BRIEF — Would you return exactly the lines running from the one with "match code () with" to the bottom of the listing below, and no others?

DATA TO PROCESS —

-- ==== Sys2Proof/Machine/HostSide.lean ====
section
/-! DEFINITION. The host's side of the contract, as far as the spec gives it (R164, R165, R167, R168).
It is software around the core (R5), no part of the machine: no step depends on it. Base32 decoding
(R166) and the enrollment URI's escaping (R170) are not given by the spec and are not here. -/

namespace Sys2Proof.Machine

/-- Counter derivation (R164): `floor(time / period)`; a zero period is the host's failure (R165). -/
def hostCounter (time period : Nat) : Option Nat :=
  if period = 0 then none else some (time / period)

/-- What `Code()` does with the core from its reset state (R154, R167): load the decoded key, the
counter and the digit count, issue HOTP, read OUT_LEN, OUT0 and OUT1. -/
def hostCodeProgram (key : List Byte) (counter digits : Nat) : List Stmt :=
  key.map (fun b => .keyb b.toNat) ++
    [.ctr counter, .digits digits, .short .hotp, .rd .outLen, .rd .out0, .rd .out1]

/-- The string `Code()` returns (R167): the first OUT_LEN bytes of OUT0 and OUT1. -/
def hostCodeString (outLen out0 out1 : Word) : List Byte :=
  (bytes32 out0 ++ bytes32 out1).take outLen.toNat

/-- `Verify(candidate)` (R168): a candidate of another length is rejected before the code is computed;
otherwise it is compared with the code, whose error, if any, is passed on. -/
def hostVerify {ε : Type} (candidate : List Byte) (digits : Nat) (code : Unit → Except ε (List Byte)) :
    Except ε Bool :=
  if candidate.length ≠ digits then .ok false
  else
    match code () with
    | .ok s => .ok (candidate == s)
    | .error e => .error e

end Sys2Proof.Machine
end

SOLUTION FOR THIS EXERCISE —
    match code () with
    | .ok s => .ok (candidate == s)
    | .error e => .error e

end Sys2Proof.Machine
end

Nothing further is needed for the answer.